Bien sûr, Monsieur Ingram. Je suppose que je prépare également les formulaires de sanctions disciplinaires ?

 

Noah se pinça l’arête du nez, esquissant un rire sec, sans véritable trace d’humour.

 

Oh, mais cela va bien au-delà d’un formulaire… Prévenez également l’équipe de récupération des artefacts. Son ton devint plus grave. Nous devons lancer une intervention immédiate pour sécuriser la réserve. Monsieur Bloodworth junior a "emprunté" un coffre à disparition en pensant qu’il s’agissait du coffre incartable.

 

Un long silence se fit entendre à l’autre bout de la ligne, comme si Anne avait besoin d'un moment pour digérer ce qu’elle venait d’entendre. Ou alors, elle se retenait purement et simplement d'éclater de rire devant cette énième bavure du fils Bloodworth. Finalement, elle répondit avec une pointe d’hésitation.

 

Le… le coffre à disparition, Monsieur ? Celui qui… fait disparaître définitivement ce qu’on y place ?

 

Exactement celui-là, répondit Noah, sentant le poids de chaque mot, comme si énoncer l’ampleur du désastre rendait la situation encore plus réelle. J’aurais dû me méfier. Le concept de coffre “incartable” semblait probablement trop subtil pour lui…

 

Il laissa échapper un soupir encore plus lourd, son regard se posant sur la pile de dossiers s’amoncelant sur son bureau.

 

Anne, nous aurons aussi besoin de contacter Monsieur Bloodworth père. Il serait sans doute avisé de lui suggérer une réorientation pour son fils. Peut-être une affectation plus… “inoffensive” ? Si nous devons continuer à l'héberger au sein du département, pourquoi ne pas l’envoyer aux archives des chapeaux enchantés ? Ou dans l’inventaire des bottes à lévitation ?

 

Monsieur Ingram, vous pensez sérieusement que ce serait une sanction adaptée ?

 

Oh, croyez-moi, Anne, je ne suis pas dans un esprit de sanction. Plutôt de survie. Il reprit d’un ton légèrement plus assuré, comme s’il trouvait enfin un semblant de solution au milieu de ce chaos. En réalité, je pense qu’il serait en parfaite sécurité, à distance raisonnable des artefacts à haut risque. Les bottes et les chapeaux n’ont jamais causé la moindre alerte de sécurité.

 

Puis, se redressant sur son fauteuil et observant le bureau encore en désordre, il conclut avec une note plus douce.

 

Rassurez-moi, Anne, vous avez bien demandé à l’équipe de sécurité de remplacer les serrures de la réserve, n’est-ce pas ?

 

Absolument, Monsieur.

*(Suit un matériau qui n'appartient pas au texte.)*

/-- A return to each of EL0, EL1t, EL1h and User mode; the first leaves EL1 for EL0. -/
theorem witness_ReturnRestores :
    (let s : State := offering .exceptionReturn { base .el1 with spsrEL1 := 0x3C0 }
     s.Inv ∧ s.pstate.EL = .el1 ∧ after (step s) (fun t => t.pstate.EL) = some .el0) ∧
    ∀ v ∈ [(0x3C0 : Word), 0x60000084, 0x3C5, 0x600001F0],
    (let s : State := offering .exceptionReturn { base .el1 with spsrEL1 := v }
     s.cfg.haveAArch32 = true ∧ waiting s = (none, false, false, [], false) ∧ s.inputs = [.exceptionReturn] ∧ s.pstate.EL = .el1 ∧ s.pstate.nRW = false ∧
     s.pstate.IL = false ∧ s.spsrUnknown = false ∧ s.env.step.illegalReturnOther = false ∧
     (s.spsrEL1.extractLsb' 0 5 = 0b00000 ∨ s.spsrEL1.extractLsb' 0 5 = 0b00100 ∨ s.spsrEL1.extractLsb' 0 5 = 0b00101 ∨
       s.spsrEL1.extractLsb' 0 5 = 0b10000)) := by
  refine ⟨⟨⟨by decide +kernel, by decide +kernel, fun h => nofun, nofun⟩, rfl, by decide +kernel⟩, ?_⟩
  intro v hv
  simp only [List.mem_cons, List.not_mem_nil, or_false] at hv
  rcases hv with rfl | rfl | rfl | rfl <;> decide +kernel

/-- A reserved AArch64 mode, after which nothing comes before the next instruction, User mode without AArch32 support, and FIQ mode with
it. -/
theorem witness_IllegalReturn :
    (let s : State := offering .exceptionReturn { base .el1 with spsrEL1 := 0x3C9 }
     waiting s = (none, false, false, [], false) ∧ s.inputs = [.exceptionReturn] ∧ s.pstate.EL = .el1 ∧ s.pstate.nRW = false ∧
     s.pstate.IL = false ∧ s.spsrUnknown = false ∧ s.spsrEL1.getLsbD 4 = false ∧
     s.spsrEL1.extractLsb' 0 4 ≠ 0b0000 ∧ s.spsrEL1.extractLsb' 0 4 ≠ 0b0100 ∧ s.spsrEL1.extractLsb' 0 4 ≠ 0b0101 ∧
     after (step s) (fun t => waiting t) = some (none, false, false, [], false)) ∧
    (let s : State := offering .exceptionReturn
        (cfg (fun c => { c with haveAArch32 := false }) { base .el1 with spsrEL1 := 0x10 })
     s.spsrUnknown = false ∧ s.spsrEL1.getLsbD 4 = true ∧ s.cfg.haveAArch32 = false) ∧
    ({ base .el1 with spsrEL1 := 0x11 } : State).spsrEL1.extractLsb' 0 4 ≠ 0b0000 := by
  decide +kernel

/-- The enable off and on; from EL0 with everything else off, and from EL1 with KDE. -/
theorem witness_SoftwareStep :
    (let s : State := offering (.stepped true true) (base .el0)
     s.offers (.stepped true true) (taken (.stepped true true) (base .el0)) ∧ s.pstate.EL = .el0 ∧
     s.mdscr.getLsbD 0 = false) ∧
    (let s : State := offering (.stepped false false) (psr (fun p => { p with D := false }) { base .el1 with mdscr := 0x2001 })
     s.mdscr.getLsbD 0 = true ∧ DebugWithin s ∧ ¬ DebugRoutes s) := by
  refine ⟨⟨offered _ _ rfl, rfl, rfl⟩, ?_⟩
  simp only [DebugWithin, DebugRoutes]
  decide +kernel

/-- The last breakpoint with the address it holds, MDE off and on, from EL0 and EL1. -/
theorem witness_BreakpointException :
    (let s : State := offering (.breakpoint 15 0x401000) ((base .el0).writeBvr 15 0x401000)
     s.offers (.breakpoint 15 0x401000) (taken (.breakpoint 15 0x401000) ((base .el0).writeBvr 15 0x401000)) ∧
     15 < s.cfg.numBreakpoints ∧ s.comparandMatches 15 0x401000 = true ∧ s.env.dbg.haltOnBpWp = false ∧
     s.mdscr.getLsbD 15 = false) ∧
    (let s : State := offering (.breakpoint 15 0x401000)
        (psr (fun p => { p with D := false }) { (base .el1).writeBvr 15 0x401000 with mdscr := 0xA000 })
     s.pstate.EL = .el1 ∧ s.comparandMatches 15 0x401000 = true ∧ s.mdscr.getLsbD 15 = true ∧ DebugWithin s ∧
     ¬ DebugRoutes s) := by
  refine ⟨⟨offered _ _ rfl, by decide +kernel, by decide +kernel, rfl, rfl⟩, ?_⟩
  simp only [DebugWithin, DebugRoutes]
  decide +kernel

/-- Watchpoint 0 with BAS all ones, MASK 0 and a doubleword address, at the last byte of the doubleword. -/
theorem witness_WatchpointMatch :
    ((watching .el0 0x1FFD 0xA000).wcr 0).extractLsb' 5 8 = 0xFF ∧
    ((watching .el0 0x1FFD 0xA000).wcr 0).extractLsb' 24 5 = 0 ∧
    (watching .el0 0x1FFD 0xA000).env.dbg.dbgwvr[0].extractLsb' 0 3 = 0 ∧
    (watching .el0 0x1FFD 0xA000).watchpointMatch (access 0x8007 1 true) 0 = true ∧
    (watching .el0 0x1FFD 0xA000).watchpointMatch (access 0x8008 1 true) 0 = false := by
  decide +kernel

/-- An access that matches, with MDE on at EL0 and at EL1; one that does not; and MDE off. -/
theorem witness_WatchpointException :
    (let s := offering (.access (access 0x8007 1 true)) (watching .el0 0x1FFD 0xA000)
     s.offers (.access (access 0x8007 1 true)) (taken (.access (access 0x8007 1 true)) (watching .el0 0x1FFD 0xA000)) ∧
     s.pstate.EL = .el0 ∧ s.pstate.IL = false ∧ s.env.dbg.haltOnBpWp = false ∧ s.mdscr.getLsbD 15 = true ∧
     DebugWithin s ∧ ¬ DebugRoutes s ∧ s.cfg.dbg.debugv8p9 = true ∧
     ∃ n < 64, (taken (.access (access 0x8007 1 true)) (watching .el0 0x1FFD 0xA000)).watchpointMatch (access 0x8007 1 true) n
       = true) ∧
    DebugWithin (watching .el1 0x1FFD 0xA000) ∧
    (∀ n < 64, (taken (.access (access 0x8008 1 true)) (watching .el0 0x1FFD 0xA000)).watchpointMatch (access 0x8008 1 true) n
      = false) ∧
    (watching .el0 0x1FFD 0).mdscr.getLsbD 15 = false := by
  unfold DebugWithin DebugRoutes
  refine ⟨⟨offered _ _ rfl, rfl, rfl, rfl, by decide +kernel, by decide +kernel, by decide +kernel, rfl, 0, by decide +kernel,
    by decide +kernel⟩, by decide +kernel, by decide +kernel, by decide +kernel⟩

/-- The last breakpoint and the last watchpoint; the predicates favourable and not; the software lock clear and set. -/
theorem witness_ExternalAccess :
    15 < (powered (base .el1)).cfg.numBreakpoints ∧ (powered (base .el1)).extOk = true ∧ (base .el1).extOk = false ∧
    (powered (base .el1)).env.ext.softwareLock = false ∧
    ({ powered (base .el1) with env := { (powered (base .el1)).env with
      ext := { (powered (base .el1)).env.ext with softwareLock := true } } } : State).extOk = true ∧
    63 < (base .el1).cfg.numWatchpoints ∧
    (offering (.extRead 0x4F0) (powered (base .el1))).offers (.extRead 0x4F0) (taken (.extRead 0x4F0) (powered (base .el1))) ∧
    (offering (.extReadWCR 63) (base .el1)).offers (.extReadWCR 63) (taken (.extReadWCR 63) (base .el1)) ∧
    (offering (.extWriteWCR 63 1) (base .el1)).offers (.extWriteWCR 63 1) (taken (.extWriteWCR 63 1) (base .el1)) := by
  exact ⟨by decide +kernel, rfl, rfl, rfl, rfl, by decide +kernel, offered _ _ rfl, offered _ _ rfl, offered _ _ rfl⟩

/-- The enables on, and off. -/
theorem witness_BranchRecords :
    (let s : State := { base .el1 with brbcrEL1 := 0xC00002 }
     s.cfg.prof.brbe = true ∧ s.brbcrEL1.getLsbD 23 = true ∧ s.brbcrEL1.getLsbD 22 = true ∧
     s.brbcrEL1.getLsbD 1 = true ∧ RecordingEnabled s) ∧
    RecordingEnabled { base .el0 with brbcrEL1 := 1 } ∧ ¬ RecordingEnabled (base .el1) := by
  unfold RecordingEnabled TGERoutes
  decide +kernel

D’ici la fin de la journée, le jeune Bloodworth ne pourra même plus ouvrir une boîte de plumes sans autorisation. D'ailleurs à ce propos il serait bon de ...

 

La voix de la secrétaire se perdit dans le brouhaha, une voix que Noah n'eut aucun mal à reconnaître résonnait dans tout l'étage.

 

ALERTE, INFRACTION AU NIVEAU DEUX, ON A VOLÉ TOUS LES ARTEFACTS DE LA RÉSERVE ! ALERTE ! CHEF INGRAM !

 

Noah se prit la tête dans les mains et prit une longue - très longue - inspiration. Le stock de chapeaux : ce sera parfait.